Neufeld Anna C, Gao Lucy L, Witten Daniela M
Department of Statistics, University of Washington, Seattle, WA 98195, USA.
Department of Statistics, University of British Columbia, Vancouver, British Columbia, V6T 1Z4, Canada.
J Mach Learn Res. 2022;23.
We consider conducting inference on the output of the Classification and Regression Tree (CART) (Breiman et al., 1984) algorithm. A naive approach to inference that does not account for the fact that the tree was estimated from the data will not achieve standard guarantees, such as Type 1 error rate control and nominal coverage.

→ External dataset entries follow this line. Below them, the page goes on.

theorem State.dpllWent_low (s : State) (d : Fin 4) {st : BitVec 2} (h : st.toNat < 2) :
    s.dpllWent d st = (s.set F.timeDpllStatus_state d.val st.toNat).setBit F.timeDpllStatus_holdReady d.val false := by
  unfold State.dpllWent
  dsimp only
  rw [if_pos h, if_neg (Nat.ne_of_lt h)]

theorem State.dpllWent_high (s : State) (d : Fin 4) {st : BitVec 2} (h : ¬st.toNat < 2) :
    s.dpllWent d st = if st.toNat = 2 then { s.set F.timeDpllStatus_state d.val st.toNat with
      time := { s.time with dpllLocked := Tab.put s.time.dpllLocked d.val s.ns } } else s.set F.timeDpllStatus_state d.val st.toNat := by
  unfold State.dpllWent
  dsimp only
  rw [if_neg h]
  rfl

theorem State.dpllWent_spec (s : State) (d : Fin 4) (st : BitVec 2) : (s.dpllWent d st).get F.timeDpllStatus_state d.val = st.toNat ∧
    (st.toNat < 2 → (s.dpllWent d st).bit F.timeDpllStatus_holdReady d.val = false) ∧
    (st.toNat = 2 → Tab.get? (s.dpllWent d st).time.dpllLocked d.val = some s.ns) ∧
    s.dpllWent d st = { s with regs := (s.dpllWent d st).regs, time := (s.dpllWent d st).time } := by
  have hstate : (s.set F.timeDpllStatus_state d.val st.toNat).get F.timeDpllStatus_state d.val = st.toNat := by
    rw [State.get_set_self _ _ _ _ (by decide)]
    exact Nat.mod_eq_of_lt st.isLt
  by_cases hlow : st.toNat < 2
  · rw [s.dpllWent_low d hlow]
    refine ⟨?_, fun _ => State.bit_setBit_self _ _ _ _ (by decide) (by decide), fun h => absurd h (Nat.ne_of_lt hlow), rfl⟩
    rw [State.setBit, State.get_set_field _ F.timeDpllStatus_holdReady F.timeDpllStatus_state _ _ rfl (by decide) (by decide), hstate]
  · rw [s.dpllWent_high d hlow]
    split
    · exact ⟨hstate, fun h => absurd h hlow, fun _ => Tab.get?_put_self .., rfl⟩
    · next h2 => exact ⟨hstate, fun h => absurd h hlow, fun h => absurd h h2, rfl⟩

/-- Settles O34: each step takes the branch of its definition that the hypotheses choose; a time-of-day message is good by how it is made. -/
theorem secondsAndDplls : Obligations.SecondsAndDplls := by
  refine ⟨fun n s => ⟨fun phi hen htl => ?_, fun t hlast hen hlate => ?_, fun m msg t hen htod hlen hhead hlast => ?_, ?_,
    fun m t msg hdue hns hreset hhalt => ⟨_, exec_todTxSend hdue hns hreset hhalt, rfl, Tab.get?_del_self .., rfl⟩⟩,
    fun d s => ⟨fun i hself hlive => ?_, fun i => ⟨_, rfl, s.dpllMark_spec d.val false i.isLt⟩, fun st => ⟨fun hsame => ?_, fun hnew => ?_⟩,
      fun t hlocked hstate hdue => ?_⟩⟩
  · have hexec := exec_ppsInEdge (phi := phi) hen htl
    refine ⟨s.ppsNoted n phi, s.last_ppsNoted n phi, Tab.get?_put_self .., rfl, fun hlabel => ?_, fun htod hmeas => ?_⟩
    · refine hexec.trans (congrArg Host.Outcome.next (if_pos ?_))
      rcases hlabel with htod | hmeas
      · exact Bool.or_eq_true_iff.2 (.inl htod)
      · rw [hmeas]
        exact Bool.or_true _
    · refine hexec.trans (congrArg Host.Outcome.next (if_neg ?_))
      rw [hmeas, Bool.or_eq_true_iff]
      rintro (h | h)
      · exact Bool.false_ne_true (htod.symm.trans h)
      · exact absurd h (by decide)
  · change execPpsInLoss n s = _
    rw [execPpsInLoss, hlast]
    exact congrArg Host.Outcome.next (if_pos ⟨hen, hlate⟩)
  · have hexec := exec_todRxMessage hen htod hlen hhead hlast
    exact ⟨fun hgood => hexec.trans (congrArg Host.Outcome.next (if_pos hgood)), fun hbad => hexec.trans (congrArg Host.Outcome.next (if_neg hbad))⟩
  · intro b hon hsec hwidth
    obtain ⟨hout, hpulse⟩ := (s.ppsPulse n).todAfter_out n b
    refine ⟨_, exec_ppsOutEdge hon hsec hwidth, hout, ?_, fun hn htod => ?_, fun hn htod => ?_⟩
    · rw [hpulse]
      exact Tab.get?_put_self ..
    · have hmsg : (s.ppsPulse n).todAfter n b = ({ s.ppsPulse n with time := { (s.ppsPulse n).time with
          todDue := Tab.put (s.ppsPulse n).time.todDue n.val ((s.ppsPulse n).ns, (s.ppsPulse n).todMessage b) } } : State).useFree := if_pos ⟨hn, htod⟩
      rw [hmsg]
      exact ⟨(s.ppsPulse n).todMessage b, Tab.get?_put_self .., (s.ppsPulse n).todMessage_spec b⟩
    · have hnone : (s.ppsPulse n).todAfter n b = s.ppsPulse n := if_neg fun h => Bool.false_ne_true (htod.symm.trans h.2)
      rw [hnone]
      rfl
  · refine ⟨_, congrArg Host.Outcome.next (if_neg ?_), s.dpllMark_spec d.val true i.isLt⟩
    rintro (h | ⟨h6, h9, hdead⟩)
    · exact hself h
    · exact Bool.false_ne_true (hdead.symm.trans (hlive h6 h9))
  · exact congrArg Host.Outcome.next (if_pos hsame)
  · exact ⟨s.dpllWent d st, congrArg Host.Outcome.next (if_neg hnew), s.dpllWent_spec d st⟩
  · change execHoldReady d s = _
    rw [execHoldReady, hlocked]
    exact congrArg Host.Outcome.next (if_pos ⟨hstate, hdue⟩)

end Sys2Proof.Machine
end

section
/-!
PROOFS. Fuses, the debug port and attestation.
-/
namespace Sys2Proof.Machine
set_option Elab.async false

/-! ### Fuse requests -/

section fuse
variable {s : State} {fn : Nat} {ok : Bool} {act : State → State}

/-- Only the PF, in MOORED, programs fuses (R461). -/
theorem State.fuse_taken (hfn : fn = 0) (hmode : s.modeNo = mMOORED) (hok : ok = true) : s.fuse fn ok act = act s :=
  (if_neg (by rw [hmode]; decide)).trans (if_pos ⟨hfn, hmode, hok⟩)

theorem State.fuse_refused (hmode : s.modeNo ≠ mRESET) (h : ¬(fn = 0 ∧ s.modeNo = mMOORED ∧ ok = true)) :
    s.fuse fn ok act = s.bump F.secCntRefused 0 := (if_neg hmode).trans (if_neg h)

theorem State.fuse_refused_of (hmode : s.modeNo ≠ mRESET) (h : fn ≠ 0 ∨ s.modeNo ≠ mMOORED) : s.fuse fn ok act = s.bump F.secCntRefused 0 :=
  State.fuse_refused hmode fun ⟨hfn, hmoored, _⟩ => h.elim (fun h => h hfn) fun h => h hmoored

theorem State.fuse_bad (hmode : s.modeNo = mMOORED) (hok : ok = false) : s.fuse fn ok act = s.bump F.secCntRefused 0 :=
  State.fuse_refused (by rw [hmode]; decide) fun h => Bool.false_ne_true (hok.symm.trans h.2.2)

end fuse

/-- Which advances of the anti-rollback counts are good ones (R461). -/
def State.arbOk (s : State) (fw pt : Nat) : Prop :=
  (s.get F.secStatus_arbFw 0 < fw ∨ s.get F.secStatus_arbPatch 0 < pt) ∧ (fw ≤ s.get F.secStatus_arbFw 0 ∨ fw ≤ s.mode.arbRun) ∧
    (pt ≤ s.get F.secStatus_arbPatch 0 ∨ pt ≤ s.mode.patchArb)

/-- The counts after an advance. -/
def State.arbSet (s : State) (fw pt : Nat) : State :=
  (s.set F.secStatus_arbFw 0 (Nat.max (s.get F.secStatus_arbFw 0) fw)).set F.secStatus_arbPatch 0 (Nat.max (s.get F.secStatus_arbPatch 0) pt)

theorem arb_fields (v : BitVec 32) : (v.extractLsb' 0 7).toNat = v.toNat % 128 ∧ (v.extractLsb' 7 6).toNat = v.toNat / 128 % 64 := by
  constructor
  · rw [BitVec.extractLsb'_toNat]
    rfl
  · rw [BitVec.extractLsb'_toNat, Nat.shiftRight_eq_div_pow]

theorem State.arbAsk_eq {s : State} {fn : Nat} (hfn : fn = 0) (hmode : s.modeNo = mMOORED) (v : BitVec 32) :
    (s.arbOk (v.toNat % 128) (v.toNat / 128 % 64) → s.arbAsk fn v = s.arbSet (v.toNat % 128) (v.toNat / 128 % 64)) ∧
    (¬s.arbOk (v.toNat % 128) (v.toNat / 128 % 64) → s.arbAsk fn v = s.bump F.secCntRefused 0) := by
  have hok : ((decide (s.get F.secStatus_arbFw 0 < v.toNat % 128) || decide (s.get F.secStatus_arbPatch 0 < v.toNat / 128 % 64)) &&
      (decide (v.toNat % 128 ≤ s.get F.secStatus_arbFw 0) || decide (v.toNat % 128 ≤ s.mode.arbRun)) &&
      (decide (v.toNat / 128 % 64 ≤ s.get F.secStatus_arbPatch 0) || decide (v.toNat / 128 % 64 ≤ s.mode.patchArb))) = true ↔
      s.arbOk (v.toNat % 128) (v.toNat / 128 % 64) := by
    simp only [Bool.and_eq_true, Bool.or_eq_true, decide_eq_true_eq, and_assoc]
    rfl
  unfold State.arbAsk
  dsimp only
  rw [(arb_fields v).1, (arb_fields v).2]
  exact ⟨fun h => State.fuse_taken hfn hmode (hok.2 h), fun h => State.fuse_bad hmode (Bool.eq_false_iff.2 fun hg => h (hok.1 hg))⟩

theorem State.arbSet_spec (s : State) {fw pt : Nat} (hfw : fw < 128) (hpt : pt < 64) :
    (s.arbSet fw pt).get F.secStatus_arbFw 0 = Nat.max (s.get F.secStatus_arbFw 0) fw ∧
    (s.arbSet fw pt).get F.secStatus_arbPatch 0 = Nat.max (s.get F.secStatus_arbPatch 0) pt ∧ s.arbSet fw pt = { s with regs := (s.arbSet fw pt).regs } := by
  refine ⟨?_, ?_, rfl⟩
  · rw [State.arbSet, State.get_set_field _ F.secStatus_arbPatch F.secStatus_arbFw _ _ rfl (by decide) (by decide),
      State.get_set_self _ _ _ _ (by decide)]
    exact Nat.mod_eq_of_lt (Nat.max_lt.2 ⟨s.get_lt .., hfw⟩)
  · rw [State.arbSet, State.get_set_self _ _ _ _ (by decide)]
    exact Nat.mod_eq_of_lt (Nat.max_lt.2 ⟨s.get_lt .., hpt⟩)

Thus, we propose a selective inference framework for conducting inference on a fitted CART tree. In a nutshell, we condition on the fact that the tree was estimated from the data. We propose a test for the difference in the mean response between a pair of terminal nodes that controls the selective Type 1 error rate, and a confidence interval for the mean response within a single terminal node that attains the nominal selective coverage. Efficient algorithms for computing the necessary conditioning sets are provided. We apply these methods in simulation and to a dataset involving the association between portion control interventions and caloric intake.
我们考虑对分类回归树(CART)(Breiman等人,1984)算法的输出进行推断。一种不考虑从数据中估计树这一事实的简单推断方法无法实现标准的保证,比如一类错误率控制和名义覆盖率。因此,我们提出了一个用于对拟合的CART树进行推断的选择性推断框架。简而言之,我们基于从数据中估计树这一事实进行条件设定。我们提出了一种用于控制选择性一类错误率的一对终端节点之间平均响应差异的检验方法,以及一个在单个终端节点内实现名义选择性覆盖率的平均响应置信区间。还提供了用于计算必要条件集的高效算法。我们将这些方法应用于模拟以及一个涉及份量控制干预与热量摄入之间关联的数据集。